The chanting in the street woke me before dawn, a chorus of hallelujahs wavering across the cobblestones of the main square, just below my window.They were pilgrims, come to this small town in Luxembourg for the same reason I had -- an obscure religious observance for a saint I'd never heard of. The difference was that the pilgrims were there to participate, and I was there to watch.
I'd lucked into this event the day before, when a Luxembourger at a gas station asked me if I was going to the Dancing Procession of St. Willibrord. It was a fair guess: People came from all over for it.

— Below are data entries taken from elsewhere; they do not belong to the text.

/-- A schedule that was written is read back: the words of width `w` in the S RAM are those it holds. -/
theorem State.subWords_of_subHolds {s : State} {w : Nat} {ws : List Nat} (hw : w ≤ 64)
    (hwords : ∀ y ∈ ws, y < 2 ^ w) (h : SubHolds ws.length ws s) : s.subWords w ws.length = ws := by
  refine List.ext_getElem (by simp) fun k _ hk => ?_
  simp only [State.subWords, List.getElem_map, List.getElem_range]
  rw [h k hk, List.getD_eq_getElem _ _ hk, wordOf_zext64 hw (hwords _ (List.getElem_mem hk))]

theorem State.writeSub_subHolds (ws : List Nat) (s : State) : SubHolds ws.length ws (s.writeSub ws) :=
  fun k hk => by rw [State.writeSub_subCell, if_pos hk]

theorem State.writeSchedule_subHolds (w r : Nat) (ws : List Nat) (st : SchedState) (s : State) :
    SubHolds ws.length ws (s.writeSchedule w r ws st) :=
  fun k hk => by rw [State.writeSchedule_subCell, if_pos hk]

theorem isKey_keyWords {s : State} {c : Nat} (w : Nat) (hc : 1 ≤ c) : IsKey w (s.keyWords w c) :=
  ⟨List.ne_nil_of_length_pos (by rwa [State.keyWords_length]), s.keyWords_words w c⟩

/-- What R37 asks of SCHED whenever a schedule is held. -/
def ScheduleLegal (s : State) : Prop :=
  1 ≤ s.schedW ∧ s.schedW ≤ s.params.wmax ∧ s.schedR ≤ s.params.rmax ∧ s.sched.mvalid = true

theorem ScheduleInv.of_fill {s : State} (hlegal : ScheduleLegal s) (hstate : s.sched.state = .init)
    (hsub : SubHolds (subkeyCount s.schedR) (initialFill s.schedW s.schedR) s) : ScheduleInv s := by
  simp only [ScheduleInv, hstate]
  exact ⟨fun _ => hlegal, fun _ => hsub, nofun⟩

theorem ScheduleInv.of_build {s : State} {key : List Nat} (hlegal : ScheduleLegal s)
    (hstate : s.sched.state = .ready) (hkey : IsKey s.schedW key) (hlength : key.length ≤ s.params.kmax)
    (hsub : SubHolds (subkeyCount s.schedR) (buildWords s.schedW s.schedR key) s) : ScheduleInv s := by
  simp only [ScheduleInv, hstate]
  exact ⟨fun _ => hlegal, nofun, fun _ => ⟨key, hkey, hlength, hsub⟩⟩

section writeScheduleOperands

variable (s u : State) (ws : List Nat) (st : SchedState)

theorem State.writeSchedule_schedW : (u.writeSchedule s.snapW s.snapR ws st).schedW = s.snapW := s.snapW_ofNat

theorem State.writeSchedule_schedR : (u.writeSchedule s.snapW s.snapR ws st).schedR = s.snapR := s.snapR_ofNat

theorem State.writeSchedule_legal (hparams : u.params = s.params) (hwidth : WidthLegal s) (hrounds : RoundsLegal s) :
    ScheduleLegal (u.writeSchedule s.snapW s.snapR ws st) := by
  simp only [ScheduleLegal, State.writeSchedule_schedW, State.writeSchedule_schedR, State.writeSchedule_params,
    State.writeSchedule_sched, hparams]
  exact ⟨hwidth.1, hwidth.2, hrounds, trivial⟩

end writeScheduleOperands

/-- INIT_SUBKEYS writes the fill of the captured width and round count (R116). -/
theorem scheduleInv_initSubkeys {s : State} (hwidth : WidthLegal s) (hrounds : RoundsLegal s) :
    ScheduleInv (s.writeSchedule s.snapW s.snapR (initialFill s.snapW s.snapR) .init) := by
  refine .of_fill (s.writeSchedule_legal s _ _ rfl hwidth hrounds) rfl ?_
  rw [s.writeSchedule_schedW, s.writeSchedule_schedR, subkeyCount, ← initialFill_length s.snapW s.snapR]
  exact s.writeSchedule_subHolds _ _ _ _

/-- A build writes the mix of that fill with the key words of the captured width and length (R126). -/
theorem scheduleInv_build {s u : State} (hparams : u.params = s.params) (hwidth : WidthLegal s)
    (hrounds : RoundsLegal s) (hkey : KeyLegal s) :
    ScheduleInv (u.writeSchedule s.snapW s.snapR s.builtSub .ready) := by
  refine .of_build (key := s.keyWords s.snapW s.snapC) (s.writeSchedule_legal u _ _ hparams hwidth hrounds) rfl ?_ ?_ ?_
  · rw [s.writeSchedule_schedW]
    exact isKey_keyWords _ hkey.1
  · rw [State.keyWords_length, State.writeSchedule_params, hparams]
    exact hkey.2
  · rw [s.writeSchedule_schedW, s.writeSchedule_schedR, subkeyCount,
      ← buildWords_length s.snapW s.snapR (s.keyWords s.snapW s.snapC)]
    exact u.writeSchedule_subHolds _ _ _ _

@[simp] theorem State.mixedSub_length (s : State) : s.mixedSub.length = subkeyCount s.schedR := by
  simp [State.mixedSub]

@[simp] theorem State.builtSub_length (s : State) : s.builtSub.length = subkeyCount s.snapR :=
  buildWords_length ..

/-- On an INIT schedule MIX_KEY computes what a build of the stored width and round count would (R121, R124). -/
theorem ScheduleInv.mixedSub_eq {s : State} (hs : ScheduleInv s) (hinit : s.sched.state = .init)
    (hwf : s.params.wellFormed = true) :
    s.mixedSub = buildWords s.schedW s.schedR (s.keyWords s.schedW s.snapC) := by
  obtain ⟨hlegal, hfill, -⟩ := hs
  obtain ⟨-, hmax, -, -⟩ := hlegal (by simp [hinit])
  obtain ⟨-, hwmax, -⟩ := (paramsWellFormed_iff s.params).1 hwf
  have hread : s.subWords s.schedW (subkeyCount s.schedR) = initialFill s.schedW s.schedR := by
    have hlength : (initialFill s.schedW s.schedR).length = subkeyCount s.schedR := initialFill_length ..
    rw [← hlength]
    refine State.subWords_of_subHolds (hmax.trans hwmax) (initialFill_words _ _) ?_
    rw [hlength]
    exact hfill hinit
  rw [State.mixedSub, hread, buildWords]

theorem scheduleInv_mixKey {s : State} {ws : List Nat} (hlegal : ScheduleLegal s) (hkey : KeyLegal s)
    (hws : ws = buildWords s.schedW s.schedR (s.keyWords s.schedW s.snapC)) :
    ScheduleInv ((s.writeSub ws).writeSchedState .ready) := by
  refine .of_build (key := s.keyWords s.schedW s.snapC) hlegal rfl (isKey_keyWords _ hkey.1) ?_ ?_
  · rw [State.keyWords_length]
    exact hkey.2
  · have hlength : ws.length = subkeyCount s.schedR := by rw [hws]; exact buildWords_length ..
    have hsub := s.writeSub_subHolds ws
    rw [hlength] at hsub
    exact hws ▸ hsub

theorem ScheduleInv.writeBlock {s : State} (hs : ScheduleInv s) (ab : Nat × Nat) : ScheduleInv (s.writeBlock ab) := hs

/-- GEN_MAGIC sets MVALID and leaves the schedule (R108). -/
theorem ScheduleInv.writeMagic {s : State} (hs : ScheduleInv s) (w : Nat) : ScheduleInv (s.writeMagic w) := by
  obtain ⟨hlegal, hcells⟩ := hs
  refine ⟨fun hstate => ?_, hcells⟩
  obtain ⟨hpos, hmax, hrounds, -⟩ := hlegal hstate
  exact ⟨hpos, hmax, hrounds, rfl⟩

theorem ScheduleInv.writesOf {i : Instr} {s : State} (hwf : s.params.wellFormed = true) (hs : ScheduleInv s)
    (hlegal : OperandsLegal i s) : ScheduleInv (writesOf i s) := by
  cases i
  case nop => exact hs
  case encBlock | decBlock => exact hs.writeBlock _
  case genMagic => exact hs.writeMagic _
  case initSubkeys => exact scheduleInv_initSubkeys hlegal.1 hlegal.2
  case mixKey =>
    obtain ⟨hinit, hkey⟩ := hlegal
    exact scheduleInv_mixKey (hs.1 (by simp [hinit])) hkey (hs.mixedSub_eq hinit hwf)
  case buildSchedule =>
    obtain ⟨hwidth, hrounds, hkey⟩ := hlegal
    exact scheduleInv_build rfl hwidth hrounds hkey
  case encMsg | decMsg =>
    obtain ⟨hwidth, hrounds, -, hkey⟩ := hlegal
    exact scheduleInv_build (State.writeMsg_params ..) hwidth hrounds hkey

theorem ScheduleInv.hostWrite {s : State} (hs : ScheduleInv s) (a : Addr) (v : Cell) :
    ScheduleInv (s.hostWrite a v) := by
  obtain ⟨-, -, hsched, hram⟩ := s.hostWrite_results a v
  exact hs.congr (s.hostWrite_params a v) hsched hram

/-- Settles O53: INIT_SUBKEYS writes the fill; a build writes its mix with the key; MIX_KEY reads the stored fill back,
as the width is at most 64, and so writes what a build would; a reset leaves the schedule EMPTY. -/
theorem stepKeepsTheSchedule : Obligations.StepKeepsTheSchedule := fun _ _ hwf hs h =>
  step_rule_of_writes (P := fun s => s.params.wellFormed = true ∧ ScheduleInv s) (Q := ScheduleInv)
    (own := fun _ _ _ _ _ hs => hs)
    (idle := fun _ hs => hs.2)
    (status := fun _ _ hs => hs)
    (writes := fun _ _ hs hlegal => hs.2.writesOf hs.1 hlegal)
    (write := fun _ a v hs => hs.2.hostWrite a v)
    (reset := fun _ _ => .of_empty rfl)
    ⟨hwf, hs⟩ h

/-! ### The RAMs -/

/-- A RAM in canonical form with every index below `n` (R39 to R41). -/
def Memory.Fits (n : Nat) (m : Memory) : Prop := m.wf ∧ ∀ e ∈ m, e.1 < n

theorem ramInv_iff (s : State) :
    RamInv s ↔ s.keyRam.Fits s.params.kmax ∧ s.sRam.Fits s.params.smax ∧ s.msgRam.Fits s.params.mmax := Iff.rfl

theorem Memory.Fits.nil (n : Nat) : Memory.Fits n [] := ⟨.nil, nofun⟩

theorem Memory.Fits.write {n i : Nat} {m : Memory} (hm : m.Fits n) (hi : i < n) (v : Cell) : (m.write i v).Fits n := by
  refine ⟨Memory.wf_write hm.1 i v, fun e he => ?_⟩
  obtain rfl | he := Memory.mem_write he
  · exact hi
  · exact hm.2 e he

theorem Memory.Fits.writeWords {n : Nat} {m : Memory} (hm : m.Fits n) {ws : List Nat} (hws : ws.length ≤ n) :
    (m.writeFrom 0 (ws.map zext64)).Fits n := by
  refine ⟨Memory.wf_writeFrom _ hm.1 0, fun e he => ?_⟩
  obtain he | he := Memory.mem_writeFrom _ he
  · rw [List.length_map, Nat.zero_add] at he
    exact he.trans_le hws
  · exact hm.2 e he

theorem Memory.Fits.lose {n k : Nat} {m : Memory} (hm : m.Fits n) (hk : k ≤ n) (ram : RamId) (d : Nat) :
    (m.lose ram d k).Fits n := by
  refine ⟨Memory.wf_lose ram d k hm.1, fun e he => ?_⟩
  obtain he | he := Memory.mem_lose he
  · exact he.trans_le hk
  · exact hm.2 e he

/-- A target that is a cell of a RAM lies inside it. -/
def Target.InBounds (p : Params) : Target → Prop
  | .key i => i < p.kmax
  | .sub i => i < p.smax
  | .msg i => i < p.mmax
  | _ => True

theorem registerTarget_inBounds (p : Params) (n : Nat) : (registerTarget n).InBounds p := by
  unfold registerTarget
  split <;> trivial

/-- R64: the address map reaches no cell outside a RAM. -/
theorem targetOf_inBounds (p : Params) (a : Addr) : (targetOf p a).InBounds p := by
  unfold targetOf
  dsimp only
  split_ifs with _ _ hkey _ hsub _ hmsg
  · exact registerTarget_inBounds p _
  · exact hkey
  · trivial
  · exact hsub
  · trivial
  · trivial
  · exact hmsg
  · trivial

theorem RamInv.hostWrite {s : State} (hs : RamInv s) (a : Addr) (v : Cell) : RamInv (s.hostWrite a v) := by
  obtain ⟨-, -, h⟩ | ⟨-, h⟩ := s.hostWrite_cases a v <;> rw [h]
  · exact hs
  obtain ⟨hkey, hsub, hmsg⟩ := (ramInv_iff s).1 hs
  have hbound := targetOf_inBounds s.params a
  cases htarget : targetOf s.params a <;> rw [htarget] at hbound
  case key i => exact ⟨hkey.write hbound v, hsub, hmsg⟩
  case msg i => exact ⟨hkey, hsub, hmsg.write hbound v⟩
  all_goals exact hs

theorem State.lostSub_le (s : State) : s.lostSub ≤ s.params.smax := by
  unfold State.lostSub
  split
  · split
    · exact Nat.min_le_right ..
    · exact Nat.zero_le _
  · exact Nat.zero_le _

theorem State.lostMsg_le (s : State) : s.lostMsg ≤ s.params.mmax := by
  unfold State.lostMsg
  split
  · split
    · exact Nat.min_le_right ..
    · exact Nat.zero_le _
  · exact Nat.zero_le _

theorem RamInv.resetEvent {s : State} (hs : RamInv s) : RamInv s.resetEvent := by
  obtain ⟨hkey, hsub, hmsg⟩ := (ramInv_iff s).1 hs
  exact ⟨hkey, hsub.lose s.lostSub_le .sub s.draws, hmsg.lose s.lostMsg_le .msg s.draws⟩

theorem subkeyCount_le_smax {p : Params} {r : Nat} (h : r ≤ p.rmax) : subkeyCount r ≤ p.smax := by
  unfold subkeyCount Params.smax
  omega

theorem RamInv.writeSub {s : State} (hs : RamInv s) {ws : List Nat} (hws : ws.length ≤ s.params.smax) :
    RamInv (s.writeSub ws) :=
  let ⟨hkey, hsub, hmsg⟩ := hs
  ⟨hkey, Memory.Fits.writeWords hsub hws, hmsg⟩

theorem RamInv.writeMsg {s : State} (hs : RamInv s) {ws : List Nat} (hws : ws.length ≤ s.params.mmax) :
    RamInv (s.writeMsg ws) :=
  let ⟨hkey, hsub, hmsg⟩ := hs
  ⟨hkey, hsub, Memory.Fits.writeWords hmsg hws⟩

theorem RamInv.writeMagic {s : State} (hs : RamInv s) (w : Nat) : RamInv (s.writeMagic w) := hs

theorem RamInv.writeBlock {s : State} (hs : RamInv s) (ab : Nat × Nat) : RamInv (s.writeBlock ab) := hs

theorem RamInv.writeMix {s : State} (hs : RamInv s) {ws : List Nat} (st : SchedState)
    (hws : ws.length ≤ s.params.smax) : RamInv ((s.writeSub ws).writeSchedState st) := hs.writeSub hws

theorem RamInv.writeSchedule {s : State} (hs : RamInv s) (w r : Nat) {ws : List Nat} (st : SchedState)
    (hws : ws.length ≤ s.params.smax) : RamInv (s.writeSchedule w r ws st) := hs.writeSub hws

theorem RamInv.writeMessageResult {s : State} (hs : RamInv s) {out : List Nat} (hrounds : RoundsLegal s)
    (hout : out.length ≤ s.params.mmax) : RamInv (s.writeMessageResult out) :=
  (hs.writeMsg hout).writeSchedule _ _ _ (s.builtSub_length.trans_le (subkeyCount_le_smax hrounds))

theorem RamInv.writesOf {i : Instr} {s : State} (hsched : ScheduleInv s) (hs : RamInv s)
    (hlegal : OperandsLegal i s) : RamInv (writesOf i s) := by
  cases i
  case nop => exact hs
  case genMagic => exact hs.writeMagic _
  case encBlock | decBlock => exact hs.writeBlock _
  case initSubkeys =>
    obtain ⟨-, hrounds⟩ := hlegal
    exact hs.writeSchedule _ _ _ ((initialFill_length _ _).trans_le (subkeyCount_le_smax hrounds))
  case mixKey =>
    obtain ⟨hinit, -⟩ := hlegal
    obtain ⟨-, -, hrounds, -⟩ := hsched.1 (by simp [hinit])
    exact hs.writeMix _ (s.mixedSub_length.trans_le (subkeyCount_le_smax hrounds))
  case buildSchedule =>
    obtain ⟨-, hrounds, -⟩ := hlegal
    exact hs.writeSchedule _ _ _ (s.builtSub_length.trans_le (subkeyCount_le_smax hrounds))
  case encMsg | decMsg =>
    obtain ⟨-, hrounds, ⟨-, hmax⟩, -⟩ := hlegal
    exact hs.writeMessageResult hrounds (by simpa using hmax)

/-- Settles O51: every write goes to the first cells of a RAM, as many as the checks allow, or to a cell the address
map reaches; for MIX_KEY the bound on SCHED.SR is the schedule invariant's. -/
theorem stepKeepsTheRams : Obligations.StepKeepsTheRams := fun _ _ hsched hs h =>
  step_rule_of_writes (P := fun s => ScheduleInv s ∧ RamInv s) (Q := RamInv)
    (own := fun _ _ _ _ _ hs => hs)
    (idle := fun _ hs => hs.2)
    (status := fun _ _ hs => hs)
    (writes := fun _ _ hs hlegal => hs.2.writesOf hs.1 hlegal)
    (write := fun _ a v hs => hs.2.hostWrite a v)
    (reset := fun _ hs => hs.2.resetEvent)
    ⟨hsched, hs⟩ h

"When?" I said, instantly intrigued.
Tomorrow, he said, in Echternach.
I am not particularly religious, but I admire people who are, so when fate puts a pilgrimage in my path, I go. It doesn't matter what religion. I scrapped my itinerary and headed for the little town, an easy detour because no place in Luxembourg is very far from anyplace else. Just before supper, I got one of the last rooms in Echternach that overlooked the square.
The procession called for pilgrims to dance through the narrow streets, wind around the heart of town and come out at the Basilica of St. Willibrord, where the saint was buried in 739.
He was an early Christian missionary, from England via Ireland, who founded an abbey at Echternach. That alone wouldn't qualify his tomb as a sacred site, but tradition says Willibrord performed miracles, once intervening to stop a pestilence. That qualifies. In return, people pledged to dance to his tomb every year.
The event was another manifestation not of human faith, but of the endless human desire to stitch that faith to geography. People don't just need someone to pray to, it seems, they need some place to pray at.
Proof is in the thousands upon thousands of sacred places all over the world, from the banks of India's Ganges River, sacred to Hindus, to the Catholic shrine of the Virgin of Guadalupe outside Mexico City. They all draw pilgrims.
Some pilgrimages are huge and world-famous, like the great hajj, which every devout Muslim is asked to make to Mecca. Some are small, like Willibrord's.